United States Patent 4 Claims ABSTRACT OF THE DISCLOSURE A crepe tissue product having particular utility as a cleaning medium as in washcloths, towels and the like where a capacity for fluid retention and toughness are important. Crepe tissue sheets bound interior plies of cross-laid relatively inextensible synthetic fibers forming striated webs. Each striated web is bonded to a tissue to bridge valleys of the crepe tissue and each crepe tissue ply is creped substantially perpendicularly with respect to the striation of the web to which it is adhered and substantially perpendicularly also to the crepe direction of the tissue bonded to the other layer of striated web material.

This invention relates to the art of creped paper and, more particularly, to creped paper with a striated web reinforcement.

Creped paper is produced by a crowding of a tissue paper sheet. The crowding is effected with equipment such as a doctor blade, embossing equipment including rollers bearing a pattern, and gears or the like. Such crepe may be pulled from the paper by stretching the paper mechanically or the crepe may be lost in other ways as by wetting the sheet.

It is a purpose of this invention to provide a sheet material having highly creped paper which imparts bulk, porosity, absorbency, softness and flexibility to the product and which crepe is substantially completely retained in the use of the product even when the sheet is wetted. The product is therefore useful as a cleaning medium as in washcloths, towels, wipes, and the like.

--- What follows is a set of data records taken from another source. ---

/-- TABLE_SWAP is judged when it is taken up (R114): a MODE other than absolute is BAD_OPCODE, a SWAP not after DRAIN is LENGTH_RANGE; one that
passes takes two TABLE comparators, for DRAIN and for SWAP, and stands pending; while one is pending another conflicts.

Shadow tables (R112, R116): a write of DT_SHADOW stores the word and sets the entry's DIRTY bit, one of SP_SHADOW marks its group; while a
swap is pending or the old bank lives both are ignored and RT_STAT.SHADOW_REJ is set; the old bank retires at its time. -/
def Obligations.TablesAndShadows : Prop :=
  (∀ (s : State) (r : Nat) (f : Fetched) (d1 : Dev),
  s.dev.takeFetched r (fun f => f.ref.op == 0x60) = some (f, d1) →
  let time := fun off => BitVec.ofNat 64 (rdLE (sl f.bytes off 16) 0 8)
  let flags := bfld f.bytes 48 0 2
  (bfld (sl f.bytes 16 16) 8 0 2 ≠ 1 ∨ bfld (sl f.bytes 32 16) 8 0 2 ≠ 1 →
    Gives (.tableSwap r) s fun d => d = d1.completeS f.ref stBAD_OPCODE) ∧
  (bfld (sl f.bytes 16 16) 8 0 2 = 1 → bfld (sl f.bytes 32 16) 8 0 2 = 1 → bfld (sl f.bytes 16 16) 8 8 56 = 0 →
    bfld (sl f.bytes 32 16) 8 8 56 = 0 →
    ((time 32 - time 16).toInt ≤ 0 → Gives (.tableSwap r) s fun d => d = d1.completeS f.ref stLENGTH_RANGE) ∧
    (0 < (time 32 - time 16).toInt → d1.judgeTime f.time (time 16) = none → d1.judgeTime f.time (time 32) = none →
      (d1.fb.swap.isSome = true ∨ d1.gb aRT_STAT 17 = true → Gives (.tableSwap r) s fun d => d = d1.completeS f.ref stCONFLICT) ∧
      (d1.fb.swap = none → d1.gb aRT_STAT 17 = false → flags = 1 → d1.cmpFree 2 2 = true → Gives (.tableSwap r) s fun d =>
        d.fb.swap = some ⟨f.ref, true, false, false⟩ ∧ d.tm.cmps.length = d1.tm.cmps.length + 2 ∧ d.gb aRT_STAT 16 = true ∧
        d.out = s.dev.out ∧ ∀ a, a ≠ aRT_STAT → d.rg a = s.dev.rg a)))) ∧
  (∀ (s : State) (e g w : Nat) (v u : W32) (d0 : Dev),
  (e < 32768 → w < 4 → s.dev.Sees (aDT_SHADOW e + 4 * w) v u d0 → d0.shadowClosed = true → Gives (.dtShadowWrite e w v) s fun d =>
    d = d0.sb aRT_STAT 18 true) ∧
  (e < 32768 → w < 4 → s.dev.Sees (aDT_SHADOW e + 4 * w) v u d0 → d0.shadowClosed = false → Gives (.dtShadowWrite e w v) s fun d =>
    d = ((Dev.plainWrite (aDT_SHADOW e + 4 * w) u d0).sb (aDT_SHADOW e) 3 true).mirror (.reg (aDT_SHADOW e + 4 * w) u)) ∧
  (g < 64 → w < 512 → s.dev.Sees (aSP_SHADOW g + 4 * w) v u d0 → d0.shadowClosed = true → Gives (.spShadowWrite g w v) s fun d =>
    d = d0.sb aRT_STAT 18 true) ∧
  (g < 64 → w < 512 → s.dev.Sees (aSP_SHADOW g + 4 * w) v u d0 → d0.shadowClosed = false → Gives (.spShadowWrite g w v) s fun d =>
    let dirty := if d0.fb.spDirty.contains g then d0.fb.spDirty else g :: d0.fb.spDirty
    d = Dev.mirror { Dev.plainWrite (aSP_SHADOW g + 4 * w) u d0 with fb := { d0.fb with spDirty := dirty } } (.reg (aSP_SHADOW g + 4 * w) u)) ∧
  (s.dev.live = true → s.dev.gb aRT_STAT 17 = true → s.dev.ahead s.dev.fb.retireAt ≤ 0 → Gives .oldBankRetire s fun d =>
    d.gb aRT_STAT 17 = false ∧ d.fb.changed = [] ∧ d.out = s.dev.out))

/-- FLOW_CTX (R146): READ writes the 64-byte image of each context to host memory in order, ZERO clears the counters, WRITE loads the images
unless a pin limit forbids it; the checks come before any context changes. -/
def Obligations.FlowContexts : Prop := ∀ (s : State) (r op : Nat) (f : Fetched) (d1 : Dev),
  s.dev.takeFlowCtx r op = some (f, d1) →
  let first := rdLE f.bytes 16 4
  let n := rdLE f.bytes 20 4
  (op = 1 → d1.flowJudge f = none → Gives (.flowCtxRead r) s fun d =>
    d = ((List.range n).foldl (fun d i => d.emit (.hostWrite (rdLE f.bytes 24 8 + 64 * i) (d.flowImage (first + i)))) d1).completeS f.ref stOK) ∧
  (op = 2 → d1.flowJudge f = none → Gives (.flowCtxZero r) s fun d =>
    d = ((d1.flowZero first n).mirror (.desc f.bytes [])).completeS f.ref stOK) ∧
  (op = 0 → d1.flowJudge f = none → ∀ images d2, d1.flowWrite first n (padTo (64 * n) images) = some d2 → Gives (.flowCtxWrite r images) s fun d =>
    d = (d2.mirror (.desc f.bytes (padTo (64 * n) images))).completeS f.ref stOK) ∧
  (op = 0 → d1.flowJudge f = none → ∀ images, d1.flowWrite first n (padTo (64 * n) images) = none → Gives (.flowCtxWrite r images) s fun d =>
    d = d1.completeS f.ref stCONFLICT)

The invention will be more fully understood by reference to the following detailed description and accompanying drawings wherein:

FIG. 1 is a view of a four ply product in accordance with the invention but with plies partially opened to illustrate the cooperative relationship of the plies;

FIG. 2 is a schematic representation in cross-section and on a larger scale of a four ply product as is illustrated in FIG. 1;

FIG. 3 is an illustration of an apparatus arrangement for producing a creped paper-striated web composite;

FIG. 4 is an illustration of an apparatus arrangement for producing a sheet material of multiple plies using composites as produced with the apparatus of FIG. 3;

FIG. 5 is a view illustrating the surface appearance of a product in accordance with the invention and portions of plies have been removed to illustrate the ply nature and relationship; and

FIG. 6 is a view of an alternative form of the product.

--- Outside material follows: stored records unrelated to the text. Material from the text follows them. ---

/-- A WAIT descriptor is held back while its ring has one in flight (R395), its second slot posted or not. -/
theorem Dev.holdOf_ne_zero_of_wait (hwait : bfld bytes 1 0 1 = 1) (hinflight : d.gf (aRING r + 0x34) 0 17 ≠ 0) : d.holdOf r bytes ≠ 0 := by
  by_cases hslots : d.posted r < opSlots (rdLE bytes 0 1)
  · simp [Dev.holdOf, hslots]
  · simp [Dev.holdOf, hslots, hwait, hinflight]

/-- A ring that the fetch passes over whatever its next descriptor holds, which takes `n` slots (R391, R394). -/
def Dev.passesOver (d : Dev) (r n : Nat) : Bool :=
  !(d.live && (d.stage == 5 || d.stage == 6)) || d.ringState r != 1 || d.posted r == 0 || !d.roomCq r || !d.servedNow r n

/-- The fetch leaves a ring that it passes over as it was. -/
theorem Dev.fetch_of_passesOver (hpass : d.passesOver r (opSlots (rdLE bytes 0 1)) = true) : d.fetch r bytes = d := if_pos hpass

/-- The fetch notes what holds back the descriptor of a ring that it does not pass over. -/
theorem Dev.fetch_of_held (hserved : d.passesOver r (opSlots (rdLE bytes 0 1)) = false)
    (hheld : d.holdOf r (padTo (64 * opSlots (rdLE bytes 0 1)) bytes) ≠ 0) :
    d.fetch r bytes =
      { d with hi := { d.hi with blocked := mput 0 r (d.holdOf r (padTo (64 * opSlots (rdLE bytes 0 1)) bytes)) d.hi.blocked } } :=
  (if_neg (ne_true_of_eq_false hserved)).trans (if_pos hheld)

/-- Settles O56: INFLIGHT other than zero holds a WAIT descriptor back, and the fetch of one held back changes at most its ring's note. -/
theorem waitHoldsBack : Obligations.WaitHoldsBack := by
  unfold Obligations.WaitHoldsBack
  intro s r bytes hwait hinflight
  refine gives_dev (f := fun d => d.when (decide (r < 8192)) (fun d => d.fetch r bytes)) rfl ?_
  by_cases hr : r < 8192
  · simp only [hr, decide_true, Dev.when_true]
    cases hpass : s.dev.passesOver r (opSlots (rdLE bytes 0 1)) with
    | true => rw [Dev.fetch_of_passesOver hpass]
    | false => rw [Dev.fetch_of_held hpass (Dev.holdOf_ne_zero_of_wait hwait hinflight)]
  · simp only [hr, decide_false, Dev.when_false]

end Sys2Proof.Machine
end

section
/-! DP_ACK (R448): it closes the open fault that its CLASS and SEQ name, and is rejected otherwise. -/

namespace Sys2Proof.Machine

/-- The open fault of class `c` is closed (R448): its PEND bit is cleared, and no fault of the class is kept as open. -/
def Dev.closeFault (d : Dev) (c : Nat) : Dev :=
  { d.sb aDP_PEND c false with dp := { d.dp with opens := mput none c none d.dp.opens } }

section
variable (d : Dev) (c : Nat)

/-- The registers are those that the cleared PEND bit leaves. -/
theorem Dev.rg_closeFault (a : Nat) : (d.closeFault c).rg a = (d.sb aDP_PEND c false).rg a := rfl

theorem Dev.pend_closeFault_self (hc : c < 32) : (d.closeFault c).gb aDP_PEND c = false := Dev.gb_sb_self d _ _ _ hc

theorem Dev.pend_closeFault_other (hc : c < 32) {k : Nat} (hk : k ≠ c) : (d.closeFault c).gb aDP_PEND k = d.gb aDP_PEND k :=
  Dev.gb_sb_other d _ _ _ _ hc hk

theorem Dev.opens_closeFault : mget none c (d.closeFault c).dp.opens = none := mget_mput_self none c none d.dp.opens

theorem Dev.rg_closeFault_ne {a : Nat} (h : a ≠ aDP_PEND) : (d.closeFault c).rg a = d.rg a := by
  rw [Dev.rg_closeFault, Dev.rg_sb_ne _ _ _ h]

end

section
variable {d : Dev} {w : W32} {c : Nat} (hcls : fld w 0 5 = c)
include hcls

/-- An acknowledgement that names the open fault of its class closes it. -/
theorem dpAckEffect_of_match (hc : c < 24) (hpend : d.gb aDP_PEND c = true) (hseq : d.gf (aDP_OPEN c) 0 24 = fld w 8 24) :
    dpAckEffect w d = d.closeFault c := by
  subst hcls
  exact if_pos ⟨hc, hpend, hseq⟩

/-- An acknowledgement of no class, of a class without an open fault or of another fault leaves nothing but ACK_REJ. -/
theorem dpAckEffect_of_mismatch (h : 24 ≤ c ∨ d.gb aDP_PEND c = false ∨ d.gf (aDP_OPEN c) 0 24 ≠ fld w 8 24) :
    dpAckEffect w d = d.sb aDP_STAT 9 true := by
  subst hcls
  refine if_neg fun ⟨hc, hpend, hseq⟩ => ?_
  rcases h with hclass | hclosed | hother
  · omega
  · exact ne_true_of_eq_false hclosed hpend
  · exact hother hseq

end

The invention comprises thin but relatively bulky sheet material including cellulosic crepe tissue and a body of striated web material which is low in stretch relative to the crepe tissue and is bonded to peaks of the crepe tissue. The striated web material extends transversely to the crepe of the tissue and restrains the tissue from stretching in service. Preferably, two plies of the striated web material form the inner body of the sheet and these plies of striated material are cross-laid, that is, disposed at substantially right angles. Outer plies of crepe tissue in this preferred embodiment then cover each of the striated webs and the crepe of each tissue is transverse and substantially perpendicular to the associated striated web direction.

The tissue in accordance with the invention is highly creped, having a crepe ratio of between about 2:1 to 3:1 or more. By this is meant that a tissue with a crepe ratio of 2:1 would be extended to twice its length if all crepe were removed. In contrast, the striated web material has a stretch of only about 10% or less and may suitably be nonshrinking although this latter is not a particular factor since the tendency of the product under most service conditions is to stretch. The tissue peaks are very close together, which provides for a multiplicity of closely spaced bondings between the tissue and striated web material, even though many peaks may not, in fact, be bonding points.

In one method of forming the sheet material the highly creped web is passed in substantially kiss contact with a roll dipping in adhesive so that only the peaks of the crepe are treated, the valleys and hills forming the peaks being largely untreated with adhesive. The striated Web is produced from synthetic fibers of a denier in the range of 0.5 to 3 or more, with a denier of 1.5 to 3 preferred. One method of forming such a web by a series of procedural steps, including a draw frame operation, is described in United States Patent 2,407,548 issued Sept. 10, 1946. The output of the draw frame in the instance of this present application is preferably unbonded, and the striated web is fed into contact with the treated side of the crepe tissue. No significant tension is required in the application of the striated web to the crepe tissue. The fibers or filaments of the striated web lie in aligned and substantially contacting relation so that they, in effect, cover the surface of the tissue to which they are applied. When adhesively united, the individual strands of the striated web are found to bond to closely spaced, though not necessarily adjacent, peaks of the tissue. In the preferred embodiment a composite of tissue and striated web is cross-laid with another composite of striated web and tissue to provide the product illustrated in FIGS. 1 and 2.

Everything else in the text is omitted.